• Exercise objective: Below are entries; copy exactly the lines from the one with "Nat → List (Nat × α)" through the one with "they stood. -/", both included, and leave out the rest.

Segment Open

-- ==== Sys2Proof/Machine/Table.lean ====
section
/-! DEFINITION. Tables by number: lists of (key, value) with keys rising, in which an unlisted key holds nothing; and
memory, the same form over bytes in which an unlisted address reads 0. -/

namespace Sys2Proof.Machine

/-- The entry of key `k`. -/
def tget {α : Type} : List (Nat × α) → Nat → Option α
  | [], _ => none
  | (n, v) :: t, k => if n = k then some v else tget t k

/-- The table with `v` at key `k`. -/
def tset {α : Type} : List (Nat × α) → Nat → α → List (Nat × α)
  | [], k, v => [(k, v)]
  | (n, w) :: t, k, v =>
    if n = k then (k, v) :: t else if k < n then (k, v) :: (n, w) :: t else (n, w) :: tset t k v

/-- The table without key `k`. -/
def tdel {α : Type} : List (Nat × α) → Nat → List (Nat × α)
  | [], _ => []
  | (n, w) :: t, k => if n = k then tdel t k else (n, w) :: tdel t k

/-- The entry of key `k`, or `d` where the table lists none. -/
def tgetD {α : Type} (t : List (Nat × α)) (k : Nat) (d : α) : α := (tget t k).getD d

/-- Change the entry of key `k`, taking `d` where the table lists none. -/
def tmod {α : Type} (t : List (Nat × α)) (k : Nat) (d : α) (f : α → α) : List (Nat × α) := tset t k (f (tgetD t k d))

/-- Change the entry of key `k` if there is one. -/
def tupd {α : Type} (t : List (Nat × α)) (k : Nat) (f : α → α) : List (Nat × α) :=
  match tget t k with
  | some v => tset t k (f v)
  | none => t

/-- The lowest number from `n` on, among `fuel` of them, that the table does not list. -/
def firstFree {α : Type} (t : List (Nat × α)) (n : Nat) : Nat → Option Nat
  | 0 => none
  | fuel + 1 => if (tget t n).isNone then some n else firstFree t (n + 1) fuel

/-- Change every entry of a table. -/
def tmap {α : Type} (f : α → α) (t : List (Nat × α)) : List (Nat × α) := t.map fun p => (p.1, f p.2)

/-- Is the key listed? -/
def thas {α : Type} (t : List (Nat × α)) (k : Nat) : Bool := (tget t k).isSome

/-- Element `i` of a list replaced, the list unchanged beyond its end. -/
def lset {α : Type} (l : List α) (i : Nat) (v : α) : List α := l.set i v

/-- Element `i` of a list changed. -/
def lmod {α : Type} (l : List α) (i : Nat) (d : α) (f : α → α) : List α := l.set i (f (l.getD i d))

/-- An element put into a list in order, after those that it does not go before. -/
def insertBy {α : Type} (before : α → α → Bool) (a : α) : List α → List α
  | [] => [a]
  | b :: bs => if before a b then a :: b :: bs else b :: insertBy before a bs

/-- A list in order, equals staying as they stood. -/
def sortBy {α : Type} (before : α → α → Bool) (l : List α) : List α := l.foldl (fun r a => insertBy before a r) []

/-! ## Memory -/

/-- What an unlisted address of HBM or data memory reads as (log entry 8). -/
def memDefault : BitVec 8 := 0

/-- The byte at an address. -/
def memRead (m : List Host.Cell) (a : Nat) : BitVec 8 := (tget m a).getD memDefault

/-- The memory with a byte at an address; writing what an unlisted address reads as removes the cell. -/
def memWrite (m : List Host.Cell) (a : Nat) (b : BitVec 8) : List Host.Cell :=
  if b = memDefault then tdel m a else tset m a b

/-- Bytes written from an address upwards. -/
def memWriteList (m : List Host.Cell) (a : Nat) : List (BitVec 8) → List Host.Cell
  | [] => m
  | b :: bs => memWriteList (memWrite m a b) (a + 1) bs

/-- `n` bytes read from an address upwards. -/
def memReadList (m : List Host.Cell) (a : Nat) : Nat → List (BitVec 8)
  | 0 => []
  | n + 1 => memRead m a :: memReadList m (a + 1) n

/-- The canonical form of memory: addresses strictly rise from `lo` on, and no cell holds the default. -/
def memWfFrom : Nat → List Host.Cell → Bool
  | _, [] => true
  | lo, (a, b) :: t => decide (lo ≤ a) && decide (b ≠ memDefault) && memWfFrom (a + 1) t

/-- The canonical form of memory. -/
def Memory.wf (m : List Host.Cell) : Bool := memWfFrom 0 m

/-- The little-endian number that bytes spell. -/
def leNat : List (BitVec 8) → Nat
  | [] => 0
  | b :: bs => b.toNat + 256 * leNat bs

/-- The `n` little-endian bytes of a number. -/
def leBytes (v : Nat) : Nat → List (BitVec 8)
  | 0 => []
  | n + 1 => BitVec.ofNat 8 v :: leBytes (v / 256) n

end Sys2Proof.Machine
end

Segment Closed

• Expected answer:
def tdel {α : Type} : List (Nat × α) → Nat → List (Nat × α)
  | [], _ => []
  | (n, w) :: t, k => if n = k then tdel t k else (n, w) :: tdel t k

/-- The entry of key `k`, or `d` where the table lists none. -/
def tgetD {α : Type} (t : List (Nat × α)) (k : Nat) (d : α) : α := (tget t k).getD d

/-- Change the entry of key `k`, taking `d` where the table lists none. -/
def tmod {α : Type} (t : List (Nat × α)) (k : Nat) (d : α) (f : α → α) : List (Nat × α) := tset t k (f (tgetD t k d))

/-- Change the entry of key `k` if there is one. -/
def tupd {α : Type} (t : List (Nat × α)) (k : Nat) (f : α → α) : List (Nat × α) :=
  match tget t k with
  | some v => tset t k (f v)
  | none => t

/-- The lowest number from `n` on, among `fuel` of them, that the table does not list. -/
def firstFree {α : Type} (t : List (Nat × α)) (n : Nat) : Nat → Option Nat
  | 0 => none
  | fuel + 1 => if (tget t n).isNone then some n else firstFree t (n + 1) fuel

/-- Change every entry of a table. -/
def tmap {α : Type} (f : α → α) (t : List (Nat × α)) : List (Nat × α) := t.map fun p => (p.1, f p.2)

/-- Is the key listed? -/
def thas {α : Type} (t : List (Nat × α)) (k : Nat) : Bool := (tget t k).isSome

/-- Element `i` of a list replaced, the list unchanged beyond its end. -/
def lset {α : Type} (l : List α) (i : Nat) (v : α) : List α := l.set i v

/-- Element `i` of a list changed. -/
def lmod {α : Type} (l : List α) (i : Nat) (d : α) (f : α → α) : List α := l.set i (f (l.getD i d))

/-- An element put into a list in order, after those that it does not go before. -/
def insertBy {α : Type} (before : α → α → Bool) (a : α) : List α → List α
  | [] => [a]
  | b :: bs => if before a b then a :: b :: bs else b :: insertBy before a bs

/-- A list in order, equals staying as they stood. -/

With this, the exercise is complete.